* **Task prompt**:
All that should be output is the block of lines below from the line with "pass descriptor. -/" to the line with "def Tile.mark (n", both included, exactly as written.

* **Data for analysis**:
/-- Several texels, in order. -/
def State.texels (s : State) (t : Nat) (x : Surf) : List (Nat × Nat) → Except MemFault (List Nat) × State
  | [] => (.ok [], s)
  | p :: ps =>
    match s.texel t x p.1 p.2 with
    | (.error f, s) => (.error f, s)
    | (.ok q, s) =>
      match State.texels s t x ps with
      | (.error f, s) => (.error f, s)
      | (.ok qs, s) => (.ok (q :: qs), s)

/-! ## Sampling (R313, R333, R334) -/

/-- The edge rule for one axis. -/
def edge (wrap : Bool) (n : Nat) (i : Int) : Nat :=
  if wrap then (i % (n : Int)).toNat else min i.toNat (n - 1)

/-- A coordinate as a signed numerator over a denominator; a NaN or an infinity is +0 (R334). -/
def coord (w : Word) : Int × Nat :=
  match f32 w with
  | .fin neg n d => (if neg then -(n : Int) else n, d)
  | _ => (0, 1)

/-- floor(u × n). -/
def scaleFloor (u : Int × Nat) (n : Nat) : Int := u.1 * n / (u.2 : Int)

/-- s := u × n − 1/2 over its denominator. -/
def scaleHalf (u : Int × Nat) (n : Nat) : Int × Nat := (2 * u.1 * n - u.2, 2 * u.2)

/-- 1.0. -/
def oneF32 : Word := 0x3F800000

/-- The channel of a texel as the nearest filter values it (R313). -/
def texVal (fmt q c : Nat) : Word :=
  if fmt = 0 then roundF32 (.fin false (q / 256 ^ c % 256) 255)
  else if c = 0 then (match f32 (w32n q) with | .nan => roundF32 .nan | _ => w32n q)
  else if c = 3 then oneF32 else 0

/-- The bilinear value of a channel: texels and weights in the order 00, 10, 01, 11, over 2^(2b). -/
def bilinear (fmt b c : Nat) (qs : List Nat) (ws : List Nat) : Word :=
  if fmt = 0 then
    roundF32 (.fin false ((qs.zip ws).foldl (fun n p => n + p.1 / 256 ^ c % 256 * p.2) 0) (255 * 2 ^ (2 * b)))
  else if c = 0 then
    roundF32 ((qs.zip ws).foldl (fun (x : FVal) p =>
      x.add ((f32 (w32n p.1)).mul (.fin false p.2 (2 ^ (2 * b))))) (.fin false 0 1))
  else if c = 3 then oneF32 else 0

/-- The quad of a granted TEX lane: forms 0 S, 1 L, 2 F, 3 G (R333) (DESIGN CHOICE, log entry 55). -/
def State.sample (s : State) (t form : Nat) (x : Surf) (u v : Word) (chan : Nat) :
    Except MemFault (List Word) × State :=
  let at_ (i j : Int) : Nat × Nat := (edge x.wrap x.w i, edge x.wrap x.h j)
  let su := scaleHalf (coord u) x.w
  let sv := scaleHalf (coord v) x.h
  let i := su.1 / (su.2 : Int)
  let j := sv.1 / (sv.2 : Int)
  let four := [at_ i j, at_ (i + 1) j, at_ i (j + 1), at_ (i + 1) (j + 1)]
  let one (p : Nat × Nat) : Except MemFault (List Word) × State :=
    match s.texels t x [p] with
    | (.error f, s) => (.error f, s)
    | (.ok qs, s) => (.ok ((List.range 4).map fun c => texVal x.fmt (qs.headD 0) c), s)
  match form with
  | 1 => one (at_ (scaleFloor (coord u) x.w) (scaleFloor (coord v) x.h))
  | 2 => one (at_ u.toNat v.toNat)
  | 3 =>
    match s.texels t x four with
    | (.error f, s) => (.error f, s)
    | (.ok qs, s) => (.ok (qs.map fun q => texVal x.fmt q chan), s)
  | _ =>
    match s.texels t x four with
    | (.error f, s) => (.error f, s)
    | (.ok qs, s) =>
      let b := if (s.block (coreOf t)).legacy.getLsbD 9 then 6 else 8
      let wx := ((su.1 - i * su.2) * 2 ^ b / (su.2 : Int)).toNat
      let wy := ((sv.1 - j * sv.2) * 2 ^ b / (sv.2 : Int)).toNat
      let n := 2 ^ b
      let ws := [(n - wx) * (n - wy), wx * (n - wy), (n - wx) * wy, wx * wy]
      (.ok ((List.range 4).map fun c => bilinear x.fmt b c qs ws), s)

/-! ## The pass of a launch and the tile buffer (R302, R306) -/

def State.passOf (s : State) (l : Nat) : Option Pass := (s.launch? l).bind Launch.pass

/-- The fields of a pass descriptor. -/
def Pass.tboff (p : Pass) : Nat := fieldOf p.desc 20 4
def Pass.flags (p : Pass) : Nat := fieldOf p.desc 34 1
def Pass.zwrite (p : Pass) : Bool := bitOf p.flags 2
def Pass.blendAdd (p : Pass) : Bool := bitOf p.flags 3
def Pass.vars (p : Pass) : Nat := fieldOf p.desc 32 1

/-- The scratchpad offset of a fragment's colour (0) or depth (1) word (R306, R335). -/
def State.tbOffset (s : State) (t half : Nat) : Nat :=
  match s.passOf (s.launchOf t), (s.thr t).frag with
  | some p, some f => p.tboff + 4 * (32 * (f.y % 32) + f.x % 32) + 4096 * half
  | _, _ => 0

/-- A tile-buffer word as the fragments before this one left it (R308, R329) (DESIGN CHOICE, log entry 56). -/
def State.tbWord (s : State) (t half : Nat) : Word :=
  w32n (natOfBytes (s.bytesAt (scratchAddr (coreOf t) (s.tbOffset t half)) 4))

/-- Whether a tile-buffer word holds an uncorrectable error (R183). -/
def State.tbPoisoned (s : State) (t half : Nat) : Bool := s.poisoned (scratchAddr (coreOf t) (s.tbOffset t half)) 4

/-- A tile-buffer word written on the LANE path. -/
def State.tbPut (s : State) (t half : Nat) (x : Word) : State :=
  s.write t pathLane (scratchObj (coreOf t)) (scratchAddr (coreOf t) (s.tbOffset t half)) (bytesOfWord x)

/-- A pixel entered in the written mask. -/
def Tile.mark (n : Nat) (z : Tile) : Tile :=
  if n ∈ z.written then z else { z with written := z.written ++ [n] }

/-- The pixel's bit of the written mask set (R308). -/
def State.tbMark (s : State) (t : Nat) : State :=
  match (s.thr t).frag with
  | none => s
  | some f => s.modBlock (coreOf t) fun b =>
    { b with tile := b.tile.map (Tile.mark (32 * (f.y % 32) + f.x % 32)) }

/-- A channel of an RGBA8 word. -/
def chanOf (w : Word) (c : Nat) : Nat := w.toNat / 256 ^ c % 256

/-- The blend of a source over or onto a tile word (R310). -/
def blendWord (add : Bool) (x t : Word) : Word :=
  let a := chanOf x 3
  w32n ((List.range 4).foldl (fun n c =>
    let r := if add then min (chanOf x c + chanOf t c) 255
      else if c = 3 then (a * 255 + chanOf t 3 * (255 - a) + 127) / 255
      else (chanOf x c * a + chanOf t c * (255 - a) + 127) / 255
    n + r * 256 ^ c) 0)

/-- DEPTH.T's comparison, both operands as F32 (R309). -/
def depthPass (code : Nat) (z d : Word) : Bool :=
  let x := f32 z
  let y := f32 d
  match code with
  | 0 => false
  | 1 => x.lt y
  | 2 => x.eq y
  | 3 => x.lt y || x.eq y
  | 4 => y.lt x
  | 5 => !x.eq y
  | 6 => y.lt x || x.eq y
  | _ => true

* **Solved exercise**:
/-- The fields of a pass descriptor. -/
def Pass.tboff (p : Pass) : Nat := fieldOf p.desc 20 4
def Pass.flags (p : Pass) : Nat := fieldOf p.desc 34 1
def Pass.zwrite (p : Pass) : Bool := bitOf p.flags 2
def Pass.blendAdd (p : Pass) : Bool := bitOf p.flags 3
def Pass.vars (p : Pass) : Nat := fieldOf p.desc 32 1

/-- The scratchpad offset of a fragment's colour (0) or depth (1) word (R306, R335). -/
def State.tbOffset (s : State) (t half : Nat) : Nat :=
  match s.passOf (s.launchOf t), (s.thr t).frag with
  | some p, some f => p.tboff + 4 * (32 * (f.y % 32) + f.x % 32) + 4096 * half
  | _, _ => 0

/-- A tile-buffer word as the fragments before this one left it (R308, R329) (DESIGN CHOICE, log entry 56). -/
def State.tbWord (s : State) (t half : Nat) : Word :=
  w32n (natOfBytes (s.bytesAt (scratchAddr (coreOf t) (s.tbOffset t half)) 4))

/-- Whether a tile-buffer word holds an uncorrectable error (R183). -/
def State.tbPoisoned (s : State) (t half : Nat) : Bool := s.poisoned (scratchAddr (coreOf t) (s.tbOffset t half)) 4

/-- A tile-buffer word written on the LANE path. -/
def State.tbPut (s : State) (t half : Nat) (x : Word) : State :=
  s.write t pathLane (scratchObj (coreOf t)) (scratchAddr (coreOf t) (s.tbOffset t half)) (bytesOfWord x)

/-- A pixel entered in the written mask. -/
def Tile.mark (n : Nat) (z : Tile) : Tile :=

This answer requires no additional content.